» **Exercise goal**
Look through the data below for the line with "of a tick. -/" and the line with "(List.range 4).flatMap (fun", then output those two and all lines in between, exactly as written.
═══ Records to use
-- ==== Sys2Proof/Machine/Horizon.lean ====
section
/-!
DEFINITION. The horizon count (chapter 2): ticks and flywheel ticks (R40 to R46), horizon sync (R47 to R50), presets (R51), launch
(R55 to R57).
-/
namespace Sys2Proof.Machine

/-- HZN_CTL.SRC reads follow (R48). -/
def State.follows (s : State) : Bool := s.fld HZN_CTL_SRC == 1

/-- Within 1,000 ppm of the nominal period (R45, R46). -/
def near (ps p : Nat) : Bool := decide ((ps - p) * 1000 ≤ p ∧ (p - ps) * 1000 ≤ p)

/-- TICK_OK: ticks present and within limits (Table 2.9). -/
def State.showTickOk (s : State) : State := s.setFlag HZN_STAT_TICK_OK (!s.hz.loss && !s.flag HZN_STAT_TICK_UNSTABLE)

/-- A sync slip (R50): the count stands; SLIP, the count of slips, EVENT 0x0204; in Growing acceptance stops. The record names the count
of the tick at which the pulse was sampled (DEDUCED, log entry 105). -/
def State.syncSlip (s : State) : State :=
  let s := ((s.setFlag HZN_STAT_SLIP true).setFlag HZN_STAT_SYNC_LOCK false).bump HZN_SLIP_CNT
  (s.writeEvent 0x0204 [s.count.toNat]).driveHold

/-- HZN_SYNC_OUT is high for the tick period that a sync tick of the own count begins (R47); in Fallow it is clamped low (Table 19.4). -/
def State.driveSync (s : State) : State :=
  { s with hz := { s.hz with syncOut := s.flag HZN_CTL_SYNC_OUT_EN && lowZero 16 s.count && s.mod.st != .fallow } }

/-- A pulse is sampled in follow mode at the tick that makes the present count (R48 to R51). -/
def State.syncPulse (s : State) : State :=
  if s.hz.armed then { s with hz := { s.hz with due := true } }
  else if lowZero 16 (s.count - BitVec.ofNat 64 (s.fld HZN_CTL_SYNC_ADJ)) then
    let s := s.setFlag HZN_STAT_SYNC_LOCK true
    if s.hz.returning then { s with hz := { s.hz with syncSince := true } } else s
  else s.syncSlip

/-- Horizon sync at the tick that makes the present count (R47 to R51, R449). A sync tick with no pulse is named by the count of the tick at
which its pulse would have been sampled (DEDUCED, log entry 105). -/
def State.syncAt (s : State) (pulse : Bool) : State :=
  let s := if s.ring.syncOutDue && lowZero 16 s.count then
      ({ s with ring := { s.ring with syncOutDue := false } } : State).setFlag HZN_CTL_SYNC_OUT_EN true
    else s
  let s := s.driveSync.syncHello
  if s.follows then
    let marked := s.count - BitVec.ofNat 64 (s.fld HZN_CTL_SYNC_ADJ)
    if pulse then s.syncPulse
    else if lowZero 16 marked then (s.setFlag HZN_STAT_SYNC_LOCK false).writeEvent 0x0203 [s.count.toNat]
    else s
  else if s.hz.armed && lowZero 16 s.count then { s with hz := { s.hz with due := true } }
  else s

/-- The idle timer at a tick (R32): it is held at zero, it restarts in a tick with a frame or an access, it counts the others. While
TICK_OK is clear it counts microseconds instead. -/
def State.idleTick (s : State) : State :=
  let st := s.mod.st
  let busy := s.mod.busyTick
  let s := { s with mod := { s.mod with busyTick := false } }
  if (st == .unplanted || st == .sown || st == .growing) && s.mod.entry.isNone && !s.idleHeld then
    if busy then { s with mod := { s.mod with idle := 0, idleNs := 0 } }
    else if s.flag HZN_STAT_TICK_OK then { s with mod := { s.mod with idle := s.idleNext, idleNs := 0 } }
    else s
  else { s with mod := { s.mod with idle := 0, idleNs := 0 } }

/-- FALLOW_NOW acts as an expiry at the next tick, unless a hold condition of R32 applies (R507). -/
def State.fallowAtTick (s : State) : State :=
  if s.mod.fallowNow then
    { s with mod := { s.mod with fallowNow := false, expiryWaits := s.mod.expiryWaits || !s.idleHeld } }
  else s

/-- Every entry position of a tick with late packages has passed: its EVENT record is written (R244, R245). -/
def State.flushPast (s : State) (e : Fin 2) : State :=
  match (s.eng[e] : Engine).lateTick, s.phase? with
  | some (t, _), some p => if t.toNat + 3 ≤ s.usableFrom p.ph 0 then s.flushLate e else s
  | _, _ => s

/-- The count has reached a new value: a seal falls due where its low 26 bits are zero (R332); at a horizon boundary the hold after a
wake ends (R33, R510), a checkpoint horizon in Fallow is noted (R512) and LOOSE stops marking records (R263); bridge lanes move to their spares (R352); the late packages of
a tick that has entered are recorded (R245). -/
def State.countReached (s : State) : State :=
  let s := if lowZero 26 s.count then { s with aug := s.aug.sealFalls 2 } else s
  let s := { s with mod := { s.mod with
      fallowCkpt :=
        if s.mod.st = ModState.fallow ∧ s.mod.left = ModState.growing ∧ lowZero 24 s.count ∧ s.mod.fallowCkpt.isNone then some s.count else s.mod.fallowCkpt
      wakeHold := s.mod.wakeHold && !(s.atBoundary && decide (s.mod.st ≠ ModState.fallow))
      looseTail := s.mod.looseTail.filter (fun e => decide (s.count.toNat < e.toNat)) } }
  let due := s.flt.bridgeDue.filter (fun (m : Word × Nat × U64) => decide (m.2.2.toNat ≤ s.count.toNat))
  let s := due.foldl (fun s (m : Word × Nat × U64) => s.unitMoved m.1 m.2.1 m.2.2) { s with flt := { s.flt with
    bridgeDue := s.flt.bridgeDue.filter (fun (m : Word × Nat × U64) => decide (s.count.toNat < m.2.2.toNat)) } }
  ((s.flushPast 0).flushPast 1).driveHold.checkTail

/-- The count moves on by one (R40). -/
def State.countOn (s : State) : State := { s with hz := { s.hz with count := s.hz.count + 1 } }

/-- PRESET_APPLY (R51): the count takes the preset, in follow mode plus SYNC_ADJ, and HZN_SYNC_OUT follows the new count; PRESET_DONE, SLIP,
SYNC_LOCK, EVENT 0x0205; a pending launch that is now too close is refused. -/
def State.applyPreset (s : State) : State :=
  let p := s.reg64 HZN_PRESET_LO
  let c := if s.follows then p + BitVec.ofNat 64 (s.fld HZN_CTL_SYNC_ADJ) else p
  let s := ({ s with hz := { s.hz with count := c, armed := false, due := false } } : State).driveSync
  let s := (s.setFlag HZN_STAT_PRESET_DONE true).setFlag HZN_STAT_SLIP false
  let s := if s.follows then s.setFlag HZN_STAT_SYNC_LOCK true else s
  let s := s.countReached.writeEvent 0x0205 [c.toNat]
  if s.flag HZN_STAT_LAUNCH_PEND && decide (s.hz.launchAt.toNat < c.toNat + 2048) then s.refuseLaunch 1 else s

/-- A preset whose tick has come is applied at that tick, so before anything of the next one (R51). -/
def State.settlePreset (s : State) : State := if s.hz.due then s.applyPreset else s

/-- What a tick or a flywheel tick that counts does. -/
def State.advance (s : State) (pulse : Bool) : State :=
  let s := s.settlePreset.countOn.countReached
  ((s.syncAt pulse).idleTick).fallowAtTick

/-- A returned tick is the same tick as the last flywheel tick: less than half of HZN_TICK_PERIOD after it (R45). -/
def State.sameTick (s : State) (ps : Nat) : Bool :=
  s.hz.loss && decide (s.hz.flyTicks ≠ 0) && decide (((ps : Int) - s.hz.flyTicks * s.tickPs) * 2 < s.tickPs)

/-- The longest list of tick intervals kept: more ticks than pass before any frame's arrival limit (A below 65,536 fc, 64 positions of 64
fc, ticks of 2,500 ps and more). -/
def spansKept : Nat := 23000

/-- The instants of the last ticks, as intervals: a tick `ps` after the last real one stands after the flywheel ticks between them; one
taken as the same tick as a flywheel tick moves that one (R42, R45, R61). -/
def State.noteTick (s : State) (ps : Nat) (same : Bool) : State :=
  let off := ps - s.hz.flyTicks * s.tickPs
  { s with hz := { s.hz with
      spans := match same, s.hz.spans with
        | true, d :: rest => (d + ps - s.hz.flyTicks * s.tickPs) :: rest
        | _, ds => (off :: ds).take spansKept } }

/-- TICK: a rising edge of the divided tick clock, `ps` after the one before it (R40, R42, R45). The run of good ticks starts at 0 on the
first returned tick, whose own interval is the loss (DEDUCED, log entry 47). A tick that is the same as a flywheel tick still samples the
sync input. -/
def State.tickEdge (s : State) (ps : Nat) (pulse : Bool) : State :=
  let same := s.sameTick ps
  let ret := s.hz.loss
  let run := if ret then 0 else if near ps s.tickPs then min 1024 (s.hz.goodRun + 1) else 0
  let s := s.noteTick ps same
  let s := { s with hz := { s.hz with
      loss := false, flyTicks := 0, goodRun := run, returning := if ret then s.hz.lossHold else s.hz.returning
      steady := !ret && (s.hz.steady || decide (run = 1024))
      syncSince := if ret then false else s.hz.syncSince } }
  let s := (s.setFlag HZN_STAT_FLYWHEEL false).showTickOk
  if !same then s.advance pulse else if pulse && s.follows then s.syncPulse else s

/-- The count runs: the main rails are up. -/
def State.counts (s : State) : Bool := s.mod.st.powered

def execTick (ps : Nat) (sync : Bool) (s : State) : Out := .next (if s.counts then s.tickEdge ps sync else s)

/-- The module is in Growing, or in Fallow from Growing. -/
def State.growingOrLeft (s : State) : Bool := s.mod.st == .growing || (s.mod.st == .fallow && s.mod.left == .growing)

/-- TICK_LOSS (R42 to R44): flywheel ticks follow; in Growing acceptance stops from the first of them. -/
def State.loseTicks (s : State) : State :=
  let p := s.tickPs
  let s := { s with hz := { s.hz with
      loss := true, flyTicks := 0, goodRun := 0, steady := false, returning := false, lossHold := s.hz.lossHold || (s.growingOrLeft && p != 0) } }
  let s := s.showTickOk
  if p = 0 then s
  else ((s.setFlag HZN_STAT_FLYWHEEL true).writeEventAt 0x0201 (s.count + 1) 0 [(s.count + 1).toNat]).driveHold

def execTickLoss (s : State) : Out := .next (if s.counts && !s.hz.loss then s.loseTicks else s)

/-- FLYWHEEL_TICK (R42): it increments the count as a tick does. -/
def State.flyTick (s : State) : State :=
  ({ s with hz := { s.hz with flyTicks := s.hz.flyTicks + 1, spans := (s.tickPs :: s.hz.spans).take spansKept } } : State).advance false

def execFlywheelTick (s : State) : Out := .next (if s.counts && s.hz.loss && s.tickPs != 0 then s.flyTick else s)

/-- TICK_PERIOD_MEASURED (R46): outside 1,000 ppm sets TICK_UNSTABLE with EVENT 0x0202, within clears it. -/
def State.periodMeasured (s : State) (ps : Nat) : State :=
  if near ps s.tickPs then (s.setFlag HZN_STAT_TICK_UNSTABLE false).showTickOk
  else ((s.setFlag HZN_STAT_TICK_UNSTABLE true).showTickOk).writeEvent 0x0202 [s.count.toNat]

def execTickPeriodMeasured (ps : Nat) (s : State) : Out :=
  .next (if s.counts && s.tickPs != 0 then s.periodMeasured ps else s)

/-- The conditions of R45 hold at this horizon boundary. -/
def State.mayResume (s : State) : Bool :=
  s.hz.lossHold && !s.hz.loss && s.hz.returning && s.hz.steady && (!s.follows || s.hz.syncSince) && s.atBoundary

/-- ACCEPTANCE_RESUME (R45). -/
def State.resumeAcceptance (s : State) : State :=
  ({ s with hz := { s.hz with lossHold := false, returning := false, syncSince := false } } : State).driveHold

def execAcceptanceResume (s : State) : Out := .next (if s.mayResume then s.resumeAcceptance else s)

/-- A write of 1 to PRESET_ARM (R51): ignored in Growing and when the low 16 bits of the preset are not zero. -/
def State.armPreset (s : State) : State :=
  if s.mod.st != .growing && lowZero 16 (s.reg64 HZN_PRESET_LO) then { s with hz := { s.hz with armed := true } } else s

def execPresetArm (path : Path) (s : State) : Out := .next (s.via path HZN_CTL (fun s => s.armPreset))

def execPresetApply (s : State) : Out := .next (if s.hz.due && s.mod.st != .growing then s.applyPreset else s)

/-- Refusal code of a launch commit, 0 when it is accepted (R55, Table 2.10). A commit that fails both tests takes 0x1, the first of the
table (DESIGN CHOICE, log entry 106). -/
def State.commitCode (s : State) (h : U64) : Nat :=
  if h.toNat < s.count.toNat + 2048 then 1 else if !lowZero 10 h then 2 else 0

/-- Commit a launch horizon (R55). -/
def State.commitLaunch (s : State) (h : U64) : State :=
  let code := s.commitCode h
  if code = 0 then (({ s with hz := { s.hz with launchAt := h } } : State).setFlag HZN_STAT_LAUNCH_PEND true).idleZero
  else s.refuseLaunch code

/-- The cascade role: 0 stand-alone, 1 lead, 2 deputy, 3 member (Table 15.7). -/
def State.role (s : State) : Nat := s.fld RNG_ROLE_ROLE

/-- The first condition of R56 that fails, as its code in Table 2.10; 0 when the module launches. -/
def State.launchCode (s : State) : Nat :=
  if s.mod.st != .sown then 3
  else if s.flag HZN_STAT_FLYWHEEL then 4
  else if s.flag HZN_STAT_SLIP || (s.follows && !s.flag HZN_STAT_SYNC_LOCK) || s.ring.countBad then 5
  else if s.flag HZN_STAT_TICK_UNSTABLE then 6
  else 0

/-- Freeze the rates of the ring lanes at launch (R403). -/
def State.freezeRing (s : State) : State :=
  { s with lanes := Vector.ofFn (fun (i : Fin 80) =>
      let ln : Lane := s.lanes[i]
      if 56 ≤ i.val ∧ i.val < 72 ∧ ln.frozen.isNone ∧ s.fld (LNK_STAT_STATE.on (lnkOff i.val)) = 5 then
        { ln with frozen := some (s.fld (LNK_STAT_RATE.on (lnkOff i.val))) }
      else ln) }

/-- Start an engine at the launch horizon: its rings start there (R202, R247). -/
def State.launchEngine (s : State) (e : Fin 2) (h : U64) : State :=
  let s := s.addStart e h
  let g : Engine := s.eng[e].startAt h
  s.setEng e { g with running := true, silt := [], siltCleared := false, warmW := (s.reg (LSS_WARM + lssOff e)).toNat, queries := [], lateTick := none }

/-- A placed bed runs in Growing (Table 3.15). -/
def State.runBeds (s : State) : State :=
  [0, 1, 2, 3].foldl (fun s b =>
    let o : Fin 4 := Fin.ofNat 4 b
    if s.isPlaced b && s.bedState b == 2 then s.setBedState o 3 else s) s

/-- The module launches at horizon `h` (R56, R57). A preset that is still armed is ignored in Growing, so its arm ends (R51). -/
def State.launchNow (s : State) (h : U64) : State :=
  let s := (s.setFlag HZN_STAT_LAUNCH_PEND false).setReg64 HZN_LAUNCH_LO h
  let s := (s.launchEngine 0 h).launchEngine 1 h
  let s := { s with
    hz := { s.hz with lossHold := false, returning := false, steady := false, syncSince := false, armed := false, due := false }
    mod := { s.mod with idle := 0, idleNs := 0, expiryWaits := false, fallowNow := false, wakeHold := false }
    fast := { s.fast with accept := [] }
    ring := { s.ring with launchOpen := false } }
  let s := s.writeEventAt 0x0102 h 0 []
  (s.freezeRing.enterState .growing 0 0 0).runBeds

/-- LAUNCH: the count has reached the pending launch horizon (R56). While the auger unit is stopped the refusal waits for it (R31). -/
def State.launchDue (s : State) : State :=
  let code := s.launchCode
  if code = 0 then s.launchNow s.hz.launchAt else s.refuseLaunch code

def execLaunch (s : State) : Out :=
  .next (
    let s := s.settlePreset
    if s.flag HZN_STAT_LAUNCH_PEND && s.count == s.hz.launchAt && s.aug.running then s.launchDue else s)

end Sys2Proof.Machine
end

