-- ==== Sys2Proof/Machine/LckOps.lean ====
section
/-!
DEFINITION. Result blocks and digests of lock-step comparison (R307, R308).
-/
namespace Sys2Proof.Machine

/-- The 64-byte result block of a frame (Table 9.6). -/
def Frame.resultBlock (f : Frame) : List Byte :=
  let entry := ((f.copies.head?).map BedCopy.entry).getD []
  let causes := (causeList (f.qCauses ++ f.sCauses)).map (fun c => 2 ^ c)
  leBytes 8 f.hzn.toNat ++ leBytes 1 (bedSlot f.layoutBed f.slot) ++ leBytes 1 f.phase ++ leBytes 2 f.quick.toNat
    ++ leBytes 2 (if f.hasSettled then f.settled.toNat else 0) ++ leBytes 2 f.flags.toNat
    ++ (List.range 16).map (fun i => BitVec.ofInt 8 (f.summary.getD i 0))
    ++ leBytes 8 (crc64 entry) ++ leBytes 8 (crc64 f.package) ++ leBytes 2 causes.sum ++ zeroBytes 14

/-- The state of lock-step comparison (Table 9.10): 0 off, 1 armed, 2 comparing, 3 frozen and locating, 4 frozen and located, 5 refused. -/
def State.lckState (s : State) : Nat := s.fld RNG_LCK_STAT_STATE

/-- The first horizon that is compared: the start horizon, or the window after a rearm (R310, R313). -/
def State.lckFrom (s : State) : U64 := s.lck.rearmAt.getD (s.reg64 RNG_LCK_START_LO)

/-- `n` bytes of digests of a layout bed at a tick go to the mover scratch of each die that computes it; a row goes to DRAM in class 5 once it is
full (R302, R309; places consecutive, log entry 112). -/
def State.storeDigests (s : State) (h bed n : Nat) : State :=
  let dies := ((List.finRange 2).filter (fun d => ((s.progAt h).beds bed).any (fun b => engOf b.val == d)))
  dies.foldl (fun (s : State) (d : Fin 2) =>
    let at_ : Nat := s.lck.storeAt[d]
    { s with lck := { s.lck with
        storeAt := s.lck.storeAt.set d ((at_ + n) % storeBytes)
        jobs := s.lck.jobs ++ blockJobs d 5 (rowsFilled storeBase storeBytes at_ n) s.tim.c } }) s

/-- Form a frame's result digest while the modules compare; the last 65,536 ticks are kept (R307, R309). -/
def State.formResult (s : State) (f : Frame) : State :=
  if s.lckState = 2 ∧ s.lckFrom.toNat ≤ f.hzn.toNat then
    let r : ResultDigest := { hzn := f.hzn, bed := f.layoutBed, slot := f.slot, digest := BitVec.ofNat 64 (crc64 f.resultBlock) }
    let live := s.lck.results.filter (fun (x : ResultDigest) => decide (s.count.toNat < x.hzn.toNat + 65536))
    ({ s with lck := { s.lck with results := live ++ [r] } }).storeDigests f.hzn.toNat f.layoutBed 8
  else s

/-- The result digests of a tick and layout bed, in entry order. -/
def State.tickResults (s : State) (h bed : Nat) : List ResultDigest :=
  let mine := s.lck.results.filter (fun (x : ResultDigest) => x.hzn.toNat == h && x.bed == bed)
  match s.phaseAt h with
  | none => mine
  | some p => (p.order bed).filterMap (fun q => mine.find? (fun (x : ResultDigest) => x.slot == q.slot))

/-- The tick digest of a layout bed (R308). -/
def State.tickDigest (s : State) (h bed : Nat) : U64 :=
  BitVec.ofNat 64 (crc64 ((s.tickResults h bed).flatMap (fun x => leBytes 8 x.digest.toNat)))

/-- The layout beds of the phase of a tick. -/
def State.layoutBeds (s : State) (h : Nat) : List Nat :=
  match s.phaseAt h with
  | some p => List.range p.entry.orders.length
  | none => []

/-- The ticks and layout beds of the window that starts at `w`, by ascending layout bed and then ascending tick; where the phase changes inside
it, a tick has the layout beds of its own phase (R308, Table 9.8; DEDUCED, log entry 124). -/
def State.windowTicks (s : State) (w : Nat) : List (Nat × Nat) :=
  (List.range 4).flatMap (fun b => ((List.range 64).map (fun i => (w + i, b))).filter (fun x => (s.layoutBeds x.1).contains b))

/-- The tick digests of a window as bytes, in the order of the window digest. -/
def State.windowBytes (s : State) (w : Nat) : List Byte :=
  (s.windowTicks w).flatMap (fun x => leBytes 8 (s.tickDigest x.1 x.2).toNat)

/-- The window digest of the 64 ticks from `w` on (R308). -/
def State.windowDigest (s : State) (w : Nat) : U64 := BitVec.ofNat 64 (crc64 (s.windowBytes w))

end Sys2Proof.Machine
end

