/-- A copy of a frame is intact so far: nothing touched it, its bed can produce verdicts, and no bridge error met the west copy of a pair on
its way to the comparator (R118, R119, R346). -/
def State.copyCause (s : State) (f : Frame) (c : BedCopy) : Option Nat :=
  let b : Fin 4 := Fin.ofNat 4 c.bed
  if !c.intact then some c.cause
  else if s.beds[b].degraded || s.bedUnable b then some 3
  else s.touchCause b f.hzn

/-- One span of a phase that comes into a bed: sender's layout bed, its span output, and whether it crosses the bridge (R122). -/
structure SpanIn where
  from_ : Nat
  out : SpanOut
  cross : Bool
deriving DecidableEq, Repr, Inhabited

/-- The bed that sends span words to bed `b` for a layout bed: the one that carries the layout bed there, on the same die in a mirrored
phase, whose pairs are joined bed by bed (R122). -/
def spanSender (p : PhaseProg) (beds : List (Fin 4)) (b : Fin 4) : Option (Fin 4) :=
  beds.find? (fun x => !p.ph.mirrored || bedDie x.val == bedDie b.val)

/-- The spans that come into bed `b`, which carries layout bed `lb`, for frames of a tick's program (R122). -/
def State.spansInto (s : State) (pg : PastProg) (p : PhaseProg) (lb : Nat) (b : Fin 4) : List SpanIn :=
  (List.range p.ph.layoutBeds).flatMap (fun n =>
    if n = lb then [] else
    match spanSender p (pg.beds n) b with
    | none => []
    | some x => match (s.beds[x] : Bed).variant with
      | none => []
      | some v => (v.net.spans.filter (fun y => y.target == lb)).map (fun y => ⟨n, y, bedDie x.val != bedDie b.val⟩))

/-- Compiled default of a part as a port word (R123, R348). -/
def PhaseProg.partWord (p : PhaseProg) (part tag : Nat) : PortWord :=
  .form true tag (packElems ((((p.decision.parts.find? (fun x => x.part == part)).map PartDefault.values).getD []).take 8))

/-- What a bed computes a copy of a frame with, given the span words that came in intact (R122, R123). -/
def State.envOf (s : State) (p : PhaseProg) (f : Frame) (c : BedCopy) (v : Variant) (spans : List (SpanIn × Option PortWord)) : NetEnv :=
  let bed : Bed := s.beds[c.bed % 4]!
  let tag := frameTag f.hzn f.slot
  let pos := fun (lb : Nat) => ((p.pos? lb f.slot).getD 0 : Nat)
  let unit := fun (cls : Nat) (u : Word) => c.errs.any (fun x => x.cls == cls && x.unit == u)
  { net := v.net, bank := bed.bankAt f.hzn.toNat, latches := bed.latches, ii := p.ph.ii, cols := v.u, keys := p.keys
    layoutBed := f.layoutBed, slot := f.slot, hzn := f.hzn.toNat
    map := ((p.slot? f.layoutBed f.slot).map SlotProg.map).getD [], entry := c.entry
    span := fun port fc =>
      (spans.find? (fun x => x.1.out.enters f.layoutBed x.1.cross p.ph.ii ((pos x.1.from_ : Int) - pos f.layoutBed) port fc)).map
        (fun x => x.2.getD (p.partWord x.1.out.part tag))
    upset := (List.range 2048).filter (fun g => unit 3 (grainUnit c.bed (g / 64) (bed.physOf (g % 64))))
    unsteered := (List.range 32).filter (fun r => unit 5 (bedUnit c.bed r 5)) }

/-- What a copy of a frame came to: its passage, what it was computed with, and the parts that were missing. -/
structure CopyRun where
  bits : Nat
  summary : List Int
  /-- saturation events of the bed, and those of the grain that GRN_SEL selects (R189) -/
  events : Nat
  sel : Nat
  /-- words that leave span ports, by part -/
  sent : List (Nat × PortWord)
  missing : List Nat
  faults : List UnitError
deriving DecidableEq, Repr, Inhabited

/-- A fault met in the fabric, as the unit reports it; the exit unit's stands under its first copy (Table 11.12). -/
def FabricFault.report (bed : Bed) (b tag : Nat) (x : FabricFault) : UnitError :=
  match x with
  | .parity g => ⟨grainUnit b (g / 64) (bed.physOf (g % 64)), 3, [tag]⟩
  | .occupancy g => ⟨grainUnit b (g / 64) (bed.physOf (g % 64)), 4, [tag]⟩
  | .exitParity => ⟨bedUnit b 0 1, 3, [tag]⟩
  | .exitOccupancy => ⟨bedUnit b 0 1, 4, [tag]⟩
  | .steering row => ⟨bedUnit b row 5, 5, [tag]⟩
══════
» **Answer for this exercise**
/-- The layout beds of the phase of a tick. -/
def State.layoutBeds (s : State) (h : Nat) : List Nat :=
  match s.phaseAt h with
  | some p => List.range p.entry.orders.length
  | none => []

/-- The ticks and layout beds of the window that starts at `w`, by ascending layout bed and then ascending tick; where the phase changes inside
it, a tick has the layout beds of its own phase (R308, Table 9.8; DEDUCED, log entry 124). -/
def State.windowTicks (s : State) (w : Nat) : List (Nat × Nat) :=
  (List.range 4).flatMap (fun b => ((List.range 64).map (fun i => (w + i, b))).filter (fun x => (s.layoutBeds x.1).contains b))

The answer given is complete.